Segment Open

/-- A word decodes exactly when its reserved field is 0; else it is rejected for that field (R56, R62 a and b). -/
def Obligations.WordDecodesExactlyWhenReservedIsZero : Prop :=
  ∀ (n : OpNum) (w : Word), n.toList.Nodup →
    (rsvField w = 0 → ∃ i, decode n w = .ok i ∧ i.fields = unpackFields w ∧ n.code i.mnemonic = opField w) ∧
    (rsvField w ≠ 0 → decode n w = .error (.reserved (rsvField w)))

/-- Words written out from R50 under the default `OPNUM` (PRESUMED, log entry 2), from 95_test_vectors.md V-DEC. -/
def Obligations.SampleWordsDecode : Prop :=
  decodeTableWord 32 0x29000021 =
    some (.add { imm := true, dc := false, db := false, da := true, rC := 0, rB := 2, rA := 1 }) ∧
  decodeTableWord 32 0x1E000320 =
    some (.move { imm := true, dc := true, db := true, da := false, rC := 3, rB := 2, rA := 0 }) ∧
  decodeTableWord 32 0xFC000E00 =
    some (.builtin { imm := true, dc := true, db := false, da := false, rC := 14, rB := 0, rA := 0 }) ∧
  decodeTableWord 32 0xD4000100 =
    some (.input { imm := false, dc := true, db := false, da := false, rC := 1, rB := 0, rA := 0 }) ∧
  decodeTableWord 32 0x0F000FFF =
    some (.halt { imm := true, dc := true, db := true, da := true, rC := 15, rB := 15, rA := 15 }) ∧
  decodeTableWord 32 0x00800000 = none

/-! ## The step (40_engine_and_operands.md) -/

/-- A step runs the decoded instruction: `exec` at that very state, whose meanings make the fetch's increment of IP
themselves (R71, R73, R75). -/
def Obligations.StepRunsTheDecodedInstruction : Prop :=
  ∀ (s : State) (i : Instr), s.run = .running → s.inMemory s.ip = true →
    decode s.cfg.opnum (s.load s.ip) = .ok i → step s = exec i s

/-- A fetch at or above `MEM_WORDS` is Illegal and IP is not incremented (R71, D6). -/
def Obligations.FetchOutsideMemoryIsIllegal : Prop :=
  ∀ s : State, s.run = .running → s.inMemory s.ip = false → s.cfg.strictBounds = true →
    step s = .next { s with run := .failed .illegal }

/-- A word with a reserved bit set is Illegal for every opcode alike, after the fetch's increment of IP; a machine with
`STRICT_RESERVED` false refuses it (R56, R72, D7). -/
def Obligations.ReservedBitsAreIllegal : Prop :=
  ∀ s : State, s.run = .running → s.inMemory s.ip = true → rsvField (s.load s.ip) ≠ 0 →
    step s = if s.cfg.strictReserved then .next { s.advance with run := .failed .illegal } else .refused .reservedBits

/-- R154: an opcode value that is the number of no instruction is Illegal; under an injective `OPNUM` there is none. -/
def Obligations.UnknownOpcodeIsIllegal : Prop :=
  (∀ s : State, s.run = .running → s.inMemory s.ip = true → rsvField (s.load s.ip) = 0 →
    (∀ m, s.cfg.opnum.code m ≠ opField (s.load s.ip)) → step s = .next { s.advance with run := .failed .illegal }) ∧
  (∀ (n : OpNum) (op : BitVec 4), n.toList.Nodup → ∃ m, n.code m = op)

/-- In a terminal state there is no step (R70, R162); the name of the stop is the model's (log entry 12). -/
def Obligations.TerminalStatesPerformNoStep : Prop :=
  ∀ s : State, s.run ≠ .running → ∀ t, step s ≠ .next t

/-- A Word stored where IP points is what the next step decodes (R43). -/
def Obligations.StoreIsSeenByTheNextFetch : Prop :=
  ∀ (s : State) (v : Word) (i : Instr), memoryWf s.mem = true → s.run = .running → s.inMemory s.ip = true →
    decode s.cfg.opnum v = .ok i → step (s.storeMem s.ip v) = exec i (s.storeMem s.ip v)

/-! ## Memory, registers, reset (10_state.md, 20_memory.md, 70_reset_and_hazards.md) -/

/-- A read returns the Word last written to its address, and a write changes that one cell (R35). -/
def Obligations.MemoryReadsLastWordWritten : Prop :=
  ∀ (m : Memory) (a b : Nat) (v : Word), memoryWf m = true →
    readWord (writeWord m a v) b = if b = a then v else readWord m b

/-- A register written reads as the value, ZERO, IP and FLAGS included, and no other register changes (R11, R13). -/
def Obligations.RegisterReadsLastWordWritten : Prop :=
  ∀ (s : State) (r q : Reg) (v : Word), (s.setReg r v).reg q = if q = r then v else s.reg q

/-- Every file whose length is a multiple of four has an image, which lies in Memory from address 0, each Word
big-endian (R32); a file of another length has none, which is the model's choice (log entry 31). -/
def Obligations.ImageWordsAreBigEndian : Prop :=
  (∀ file : List Byte, file.length % 4 = 0 → ∃ ws, imageWords file = some ws) ∧
  ∀ (file : List Byte) (ws : List Word), imageWords file = some ws →
    file.length = 4 * ws.length ∧
    ∀ (k : Nat) (b0 b1 b2 b3 : Byte), file[4 * k]? = some b0 → file[4 * k + 1]? = some b1 →
      file[4 * k + 2]? = some b2 → file[4 * k + 3]? = some b3 →
      readWord (loadWords [] 0 ws) k = b0 ++ b1 ++ b2 ++ b3

/-- Reset establishes its parameters: RUNNING, FLAGS 0, IP and SP from the loader, the other registers from `REG_INIT`,
the image and then the fill from address 0, the input, no output (R28, R180). It holds for every parameter; the
particular parameters of `State.reset` are the model's choice (log entries 2, 4 to 9). -/
def Obligations.ResetEstablishesItsParameters : Prop :=
  ∀ p : ResetParams,
    (State.resetWith p).run = .running ∧ (State.resetWith p).reg regFLAGS = 0 ∧
    (State.resetWith p).ip = p.ipInit ∧ (State.resetWith p).reg regSP = p.spInit ∧
    (∀ i : Fin 10, (State.resetWith p).reg ⟨i.val, by omega⟩ = p.regInit[i.val]) ∧
    (State.resetWith p).reg regRET = p.regInit[10] ∧ (State.resetWith p).reg 13 = p.regInit[11] ∧
    (∀ (k : Nat) (w : Word), (p.image ++ p.memFill)[k]? = some w → readWord (State.resetWith p).mem k = w) ∧
    (State.resetWith p).inp = p.input ∧ (State.resetWith p).out = [] ∧ (State.resetWith p).cfg = p.cfg

/-- The invariant holds after reset, for every parameter in its range and for `State.reset`. -/
def Obligations.ResetMeetsTheInvariant : Prop :=
  (∀ p : ResetParams, validConfig p.cfg → resetFits p = true → (State.resetWith p).Inv) ∧ State.reset.Inv

/-! ## Rules of the whole machine -/

/-- Every step keeps memory canonical and inside `MEM_WORDS`, and the parameters in range (R23, R36, R5). For BIF this
rests on the model's form of a builtin's effect (log entry 10). -/
def Obligations.StepKeepsTheInvariant : Prop := ∀ s t : State, s.Inv → step s = .next t → t.Inv

/-- No step changes a parameter (R5, R26, R183). -/
def Obligations.StepKeepsTheParameters : Prop := ∀ s t : State, step s = .next t → t.cfg = s.cfg

/-- Bytes once emitted are never changed, and input is only consumed from its front (R24, R25). For BIF this rests on
the model's form of a builtin's effect (log entry 10). -/
def Obligations.StreamsAreOneWay : Prop :=
  ∀ s t : State, step s = .next t → s.out <+: t.out ∧ t.inp <:+ s.inp

/-- A step that ends in a FAILED state has changed, beside the run state, only IP, by the increments of what it fetched,
and for IN has taken one byte (R152, R161). -/
def Obligations.FailingStepIsPrecise : Prop :=
  ∀ (s t : State) (k : FailKind), s.run = .running → step s = .next t → t.run = .failed k →
    (∀ r : Reg, r ≠ regIP → t.reg r = s.reg r) ∧ t.mem = s.mem ∧ t.out = s.out ∧ t.cfg = s.cfg ∧
    t.bifCalls = s.bifCalls ∧
    ((s.inMemory s.ip = false ∧ t.ip = s.ip) ∨
      (s.inMemory s.ip = true ∧ (t.ip = s.ip + 1 ∨
        ∃ i, decode s.cfg.opnum (s.load s.ip) = .ok i ∧ i.length = 2 ∧ t.ip = s.ip + 1 + 1))) ∧
    (t.inp = s.inp ∨
      ∃ f b, decode s.cfg.opnum (s.load s.ip) = .ok (.input f) ∧ s.inp = b :: t.inp)

/-- Only HALT halts, only BIF can end in FAIL, and OVERFLOW is never produced (R151, R153, R157, R184). -/
def Obligations.TerminalStatesHaveTheirCauses : Prop :=
  ∀ s t : State, s.run = .running → step s = .next t →
    t.run ≠ .failed .overflow ∧
    (t.run = .halted → ∃ f, decode s.cfg.opnum (s.load s.ip) = .ok (.halt f)) ∧
    (t.run = .failed .fail → ∃ f, decode s.cfg.opnum (s.load s.ip) = .ok (.builtin f))

/-- With the decided parameters at their defaults a running machine always has a next state: nothing is refused and
nothing faults, whatever the word at IP and the operands (R5, R75). A wait counts as a step that changes nothing (log
entry 11). -/
def Obligations.DefaultMachineAlwaysSteps : Prop :=
  ∀ s : State, decidedConfig s.cfg → s.run = .running → ∃ t, step s = .next t

/-- A field an instruction ignores has no effect: it does the same as its canonical form (R58, R61). -/
def Obligations.IgnoredFieldsHaveNoEffect : Prop := ∀ (i : Instr) (s : State), exec i s = exec i.canonical s

/-- Z changes only by a SUB with a zero result, which sets it; nothing clears it but a write of FLAGS as a destination
or a builtin (R18, C1). -/
def Obligations.ZeroFlagIsSetBySubAndNeverCleared : Prop :=
  ∀ (i : Instr) (s t : State), mayReplaceFlags i = false → exec i s = .next t → t.zeroFlag ≠ s.zeroFlag →
    t.zeroFlag = true ∧ ∃ f, i = .sub f ∧ aluOk f s.advance = true ∧ bValue f s.advance = cValue f s.advance

/-- An instruction that does not write IP leaves it past its own Words, one or two as R59 says; only an IN that waits
leaves it where it was (R14, R15, R59; log entry 11). -/
def Obligations.InstructionMovesIpByItsLength : Prop :=
  ∀ (i : Instr) (s t : State), mayWriteIp i = false → s.run = .running → exec i s = .next t →
    (∀ k, t.run ≠ .failed k) →
    t.ip = s.ip + BitVec.ofNat 32 i.length ∨ ((∃ f, i = .input f) ∧ s.inp = [] ∧ t = s)

/-! ## HALT and MOVE (41_halt_move.md) -/

/-- R100: HALT stops the machine with SUCCESS, and changes nothing else but the fetch's increment of IP. -/
def Obligations.HaltStopsWithSuccess : Prop :=
  ∀ (f : Fields) (s : State), exec (.halt f) s = .next { s.advance with run := .halted } ∧
    RunState.status .halted = some 0

/-- MOVE copies the c operand to the destination of rB and db, which is resolved after the source (R101, R102, D3). -/
def Obligations.MoveCopiesOneWord : Prop :=
  ∀ (f : Fields) (s : State), cOk f s.advance = true → dstOk f.rB f.db (afterC f s.advance) = true →
    exec (.move f) s =
      .next ((afterC f s.advance).store (dstLoc f.rB f.db (afterC f s.advance)) (cValue f s.advance))

/-- MOVE whose destination cannot be written is Illegal after its source is resolved, and stores nothing (R101, D5, D6). -/
def Obligations.MoveToNoDestinationIsIllegal : Prop :=
  ∀ (f : Fields) (s : State), s.cfg.strictBounds = true → cOk f s.advance = true →
    dstOk f.rB f.db (afterC f s.advance) = false →
    exec (.move f) s = .next { afterC f s.advance with run := .failed .illegal }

Segment Closed

→ **Work to be completed**: Give back the opening line of the records above and every line after it, up to and including the one with "rC := 3, rB", unchanged.

→ **Result of this task**:
/-- A word decodes exactly when its reserved field is 0; else it is rejected for that field (R56, R62 a and b). -/
def Obligations.WordDecodesExactlyWhenReservedIsZero : Prop :=
  ∀ (n : OpNum) (w : Word), n.toList.Nodup →
    (rsvField w = 0 → ∃ i, decode n w = .ok i ∧ i.fields = unpackFields w ∧ n.code i.mnemonic = opField w) ∧
    (rsvField w ≠ 0 → decode n w = .error (.reserved (rsvField w)))

/-- Words written out from R50 under the default `OPNUM` (PRESUMED, log entry 2), from 95_test_vectors.md V-DEC. -/
def Obligations.SampleWordsDecode : Prop :=
  decodeTableWord 32 0x29000021 =
    some (.add { imm := true, dc := false, db := false, da := true, rC := 0, rB := 2, rA := 1 }) ∧
  decodeTableWord 32 0x1E000320 =
    some (.move { imm := true, dc := true, db := true, da := false, rC := 3, rB := 2, rA := 0 }) ∧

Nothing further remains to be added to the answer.